• What needs to be done: Report the count of lines with "Machine" in the data below, and no other words.
*** Opening Exercise materials ***
-- ==== Sys2Proof/Laws/KeepsPrograms.lean ====
section
/-!
SUPPORT. Laws/KeepsPrograms.lean: the operations of Machine/Programs.lean keep the queue, time, the memories and the fuses (Laws/Keeps.lean).
-/
-- One declaration at a time and no linter: the package is compiled as one text under a memory limit.
set_option linter.all false
set_option Elab.async false
namespace Sys2Proof.Machine

theorem keeps_setResidents {s0 s : State} {a1 a2} (h : Keeps s0 s) : Keeps s0 (setResidents s a1 a2) := by
  exact h.same rfl

theorem keeps_putBundles {s0 s : State} {a1 a2 a3} (h : Keeps s0 s) : Keeps s0 (putBundles s a1 a2 a3) := by
  unfold putBundles
  try dsimp only
  repeat' (first | with_reducible assumption | with_reducible apply keeps_putBytes | with_reducible apply keeps_foldl | with_reducible apply keeps_foldl_fst | with_reducible apply keeps_foldl_snd | with_reducible apply keeps_ite | split | (intro _ _ _; dsimp only) | (with_reducible refine keeps_mk ?_ rfl rfl rfl) | (intro _ _ _))

theorem keeps_loadImage {s0 s : State} {a1 a2} (h : Keeps s0 s) : Keeps s0 (loadImage s a1 a2) := by
  unfold loadImage
  try dsimp only
  repeat' (first | with_reducible assumption | with_reducible apply keeps_putBundles | with_reducible apply keeps_setResidents | with_reducible apply keeps_ite | split | (intro _ _ _; dsimp only) | (with_reducible refine keeps_mk ?_ rfl rfl rfl) | (intro _ _ _))

theorem keeps_freeImages {s0 s : State} {a1 a2} (h : Keeps s0 s) : Keeps s0 (freeImages s a1 a2) := by
  exact h.same rfl

theorem keeps_putLaneWords {s0 : State} {n : Nat} (l : List Nat) : ∀ {s : State} {w : Nat}, Keeps s0 s → Keeps s0 (putLaneWords s n w l) := by
  induction l with
  | nil => intro s w h; exact h
  | cons v r ih => intro s w h; exact ih (keeps_putLaneWord h)

theorem keeps_arriveDma {s0 s : State} {a1} (h : Keeps s0 s) : Keeps s0 (arriveDma s a1) := by
  unfold arriveDma
  try dsimp only
  repeat' (first | with_reducible assumption | with_reducible apply keeps_putLaneWord | with_reducible apply keeps_setLane | with_reducible apply keeps_foldl | with_reducible apply keeps_foldl_fst | with_reducible apply keeps_foldl_snd | with_reducible apply keeps_ite | split | (intro _ _ _; dsimp only) | (with_reducible refine keeps_mk ?_ rfl rfl rfl) | (intro _ _ _))

theorem keeps_issueGather {s0 s : State} {a1 a2} (h : Keeps s0 s) : Keeps s0 (issueGather s a1 a2) := by
  unfold issueGather
  try dsimp only
  repeat' (first | with_reducible assumption | with_reducible apply keeps_drawUpTo | with_reducible apply keeps_setLane | with_reducible apply keeps_ite | split | (intro _ _ _; dsimp only) | (with_reducible refine keeps_mk ?_ rfl rfl rfl) | (intro _ _ _))

theorem keeps_landDma {s0 s : State} {a1} (h : Keeps s0 s) : Keeps s0 (landDma s a1) := by
  unfold landDma
  try dsimp only
  repeat' (first | with_reducible assumption | with_reducible apply keeps_putLaneWord | with_reducible apply keeps_setLane | with_reducible apply keeps_foldl | with_reducible apply keeps_foldl_fst | with_reducible apply keeps_foldl_snd | with_reducible apply keeps_ite | split | (intro _ _ _; dsimp only) | (with_reducible refine keeps_mk ?_ rfl rfl rfl) | (intro _ _ _))

theorem keeps_scatter {s0 s : State} {a1 a2} (h : Keeps s0 s) : Keeps s0 (scatter s a1 a2) := by
  unfold scatter
  try dsimp only
  repeat' (first | with_reducible assumption | with_reducible apply keeps_putSig | with_reducible apply keeps_foldl | with_reducible apply keeps_foldl_fst | with_reducible apply keeps_foldl_snd | with_reducible apply keeps_ite | split | (intro _ _ _; dsimp only) | (with_reducible refine keeps_mk ?_ rfl rfl rfl) | (intro _ _ _))

theorem keeps_prologue {s0 s : State} {a1 a2 a3} (h : Keeps s0 s) : Keeps s0 (prologue s a1 a2 a3) := by
  exact h.same rfl

theorem keeps_slotEffect {s0 s : State} {a0} (h : Keeps s0 s) : Keeps s0 (slotEffect a0 s) := by
  unfold slotEffect
  try dsimp only
  repeat' (first | with_reducible assumption | with_reducible apply keeps_execMac | with_reducible apply keeps_execAsl | with_reducible apply keeps_execMvi | with_reducible apply keeps_execSuba | with_reducible apply keeps_execLoop | with_reducible apply keeps_execAnd | with_reducible apply keeps_execClr | with_reducible apply keeps_execAbs | with_reducible apply keeps_execNeg | with_reducible apply keeps_execAdd | with_reducible apply keeps_execMov | with_reducible apply keeps_execOr | with_reducible apply keeps_execLd | with_reducible apply keeps_execXor | with_reducible apply keeps_execMin | with_reducible apply keeps_execMpy | with_reducible apply keeps_execSt | with_reducible apply keeps_execMax | with_reducible apply keeps_execSha | with_reducible apply keeps_execMvr | with_reducible apply keeps_execMxclr | with_reducible apply keeps_execBld | with_reducible apply keeps_execAdda | with_reducible apply keeps_execXmod | with_reducible apply keeps_execExt | with_reducible apply keeps_execAcc | with_reducible apply keeps_execAsr | with_reducible apply keeps_execLset | with_reducible apply keeps_execMvs | with_reducible apply keeps_execSub | with_reducible apply keeps_execMsu | with_reducible apply keeps_next | exact keeps_fault _ | with_reducible apply keeps_outState | with_reducible apply keeps_ite | split | (intro _ _ _; dsimp only) | (with_reducible refine keeps_mk ?_ rfl rfl rfl) | (intro _ _ _))

theorem keeps_storeX {s0 s : State} {a1 a2} (h : Keeps s0 s) : Keeps s0 (storeX s a1 a2) := by
  unfold storeX
  try dsimp only
  repeat' (first | with_reducible assumption | with_reducible apply keeps_putLaneWords | with_reducible apply keeps_ite | split | (intro _ _ _; dsimp only) | (with_reducible refine keeps_mk ?_ rfl rfl rfl) | (intro _ _ _))

theorem keeps_epilogue {s0 s : State} {a1 a2} (h : Keeps s0 s) : Keeps s0 (epilogue s a1 a2) := by
  unfold epilogue
  try dsimp only
  repeat' (first | with_reducible assumption | with_reducible apply keeps_storeX | with_reducible apply keeps_setLane | with_reducible apply keeps_ite | split | (intro _ _ _; dsimp only) | (with_reducible refine keeps_mk ?_ rfl rfl rfl) | (intro _ _ _))

theorem keeps_finishProgram {s0 s : State} {a1 a2} (h : Keeps s0 s) : Keeps s0 (finishProgram s a1 a2) := by
  unfold finishProgram
  try dsimp only
  repeat' (first | with_reducible assumption | with_reducible apply keeps_bump | with_reducible apply keeps_landDma | with_reducible apply keeps_scatter | with_reducible apply keeps_setN | with_reducible apply keeps_setLane | with_reducible apply keeps_ite | split | (intro _ _ _; dsimp only) | (with_reducible refine keeps_mk ?_ rfl rfl rfl) | (intro _ _ _))

theorem keeps_execHalt {s0 s : State} {a0} (h : Keeps s0 s) : KeepsOut s0 (execHalt a0 s) := by
  unfold execHalt
  try dsimp only
  repeat' (first | with_reducible assumption | with_reducible apply keeps_closeBundle | with_reducible apply keeps_epilogue | with_reducible apply keeps_finishProgram | with_reducible apply keeps_next | exact keeps_fault _ | with_reducible apply keeps_ite | split | (intro _ _ _; dsimp only) | (with_reducible refine keeps_mk ?_ rfl rfl rfl) | (intro _ _ _))

theorem keeps_awaitGather {s0 s : State} {a1 a2} (h : Keeps s0 s) : Keeps s0 (awaitGather s a1 a2) := by
  unfold awaitGather
  try dsimp only
  repeat' (first | with_reducible assumption | with_reducible apply keeps_putLaneWord | with_reducible apply keeps_setLane | with_reducible apply keeps_arriveDma | with_reducible apply keeps_foldl | with_reducible apply keeps_foldl_fst | with_reducible apply keeps_foldl_snd | with_reducible apply keeps_ite | split | (intro _ _ _; dsimp only) | (with_reducible refine keeps_mk ?_ rfl rfl rfl) | (intro _ _ _))

theorem keeps_startProgram {s0 s : State} {a1 a2} (h : Keeps s0 s) : Keeps s0 (startProgram s a1 a2) := by
  unfold startProgram
  try dsimp only
  repeat' (first | with_reducible assumption | with_reducible apply keeps_prologue | with_reducible apply keeps_issueGather | with_reducible apply keeps_awaitGather | with_reducible apply keeps_ite | split | (intro _ _ _; dsimp only) | (with_reducible refine keeps_mk ?_ rfl rfl rfl) | (intro _ _ _))

theorem keeps_execProgramStart {s0 s : State} {a0 a1} (h : Keeps s0 s) : KeepsOut s0 (execProgramStart a0 a1 s) := by
  unfold execProgramStart
  try dsimp only
  repeat' (first | with_reducible assumption | with_reducible apply keeps_startProgram | with_reducible apply keeps_next | exact keeps_fault _ | with_reducible apply keeps_ite | split | (intro _ _ _; dsimp only) | (with_reducible refine keeps_mk ?_ rfl rfl rfl) | (intro _ _ _))

theorem keeps_runOps {s0 s : State} {a1} (h : Keeps s0 s) : Keeps s0 (runOps s a1) := by
  unfold runOps
  try dsimp only
  repeat' (first | with_reducible assumption | with_reducible apply keeps_slotEffect | with_reducible apply keeps_foldl | with_reducible apply keeps_foldl_fst | with_reducible apply keeps_foldl_snd | with_reducible apply keeps_ite | split | (intro _ _ _; dsimp only) | (with_reducible refine keeps_mk ?_ rfl rfl rfl) | (intro _ _ _))

theorem keeps_runBundles {s0 : State} {b : Octets} {n stop : Nat} (k : Nat) : ∀ {s : State}, Keeps s0 s → Keeps s0 (runBundles b n stop k s).1 := by
  induction k with
  | zero => intro s h; exact h
  | succ k ih =>
    intro s h
    unfold runBundles
    dsimp only
    split
    · exact h
    · split
      · split
        · exact keeps_runOps h
        · exact ih (keeps_slotEffect (keeps_runOps h))
        · exact ih (keeps_outState (keeps_runOps h) (keeps_execNopBundle (keeps_runOps h)))
      · exact h

theorem keeps_overrun {s0 s : State} {a1 a2} (h : Keeps s0 s) : Keeps s0 (overrun s a1 a2) := by
  exact h.same rfl

theorem keeps_runPlacement {s0 s : State} {a1 a2 a3} (h : Keeps s0 s) : Keeps s0 (runPlacement s a1 a2 a3) := by
  have hr : ∀ b n stop k m, Keeps s0 (runBundles b n stop k (startProgram s m a1)).1 :=
    fun _ _ _ _ _ => keeps_runBundles _ (keeps_startProgram h)
  unfold runPlacement
  dsimp only
  split
  · exact keeps_outState (hr _ _ _ _ _) (keeps_execHalt (hr _ _ _ _ _))
  · exact keeps_overrun (hr _ _ _ _ _)

theorem keeps_openLane {s0 s : State} {a1 a2} (h : Keeps s0 s) : Keeps s0 (openLane s a1 a2) := by
  unfold openLane
  try dsimp only
  repeat' (first | with_reducible assumption | with_reducible apply keeps_issueGather | with_reducible apply keeps_setLane | with_reducible apply keeps_ite | split | (intro _ _ _; dsimp only) | (with_reducible refine keeps_mk ?_ rfl rfl rfl) | (intro _ _ _))

theorem keeps_passProgram {s0 s : State} {a1 a2 a3 a4} (h : Keeps s0 s) : Keeps s0 (passProgram s a1 a2 a3 a4) := by
  unfold passProgram
  try dsimp only
  repeat' (first | with_reducible assumption | with_reducible apply keeps_overrun | with_reducible apply keeps_setN | with_reducible apply keeps_setLane | with_reducible apply keeps_startProgram | with_reducible apply keeps_ite | split | (intro _ _ _; dsimp only) | (with_reducible refine keeps_mk ?_ rfl rfl rfl) | (intro _ _ _))

theorem keeps_runSlotPath {s0 s : State} {a1 a2 a3 a4 a5} (h : Keeps s0 s) : Keeps s0 (runSlotPath s a1 a2 a3 a4 a5).1 := by
  have hr : ∀ b n stop k m, Keeps s0 (runBundles b n stop k (prologue s m a1 (some a3))).1 :=
    fun _ _ _ _ _ => keeps_runBundles _ (keeps_prologue h)
  unfold runSlotPath
  dsimp only
  split
  · exact keeps_setLane (keeps_epilogue (keeps_closeBundle (hr _ _ _ _ _)))
  · exact keeps_overrun (hr _ _ _ _ _)

theorem keeps_repeatFrame {s0 s : State} {a1 a2} (h : Keeps s0 s) : Keeps s0 (repeatFrame s a1 a2) := by
  exact h.same rfl

end Sys2Proof.Machine
end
*** Closing Exercise materials ***
• Answer section: 3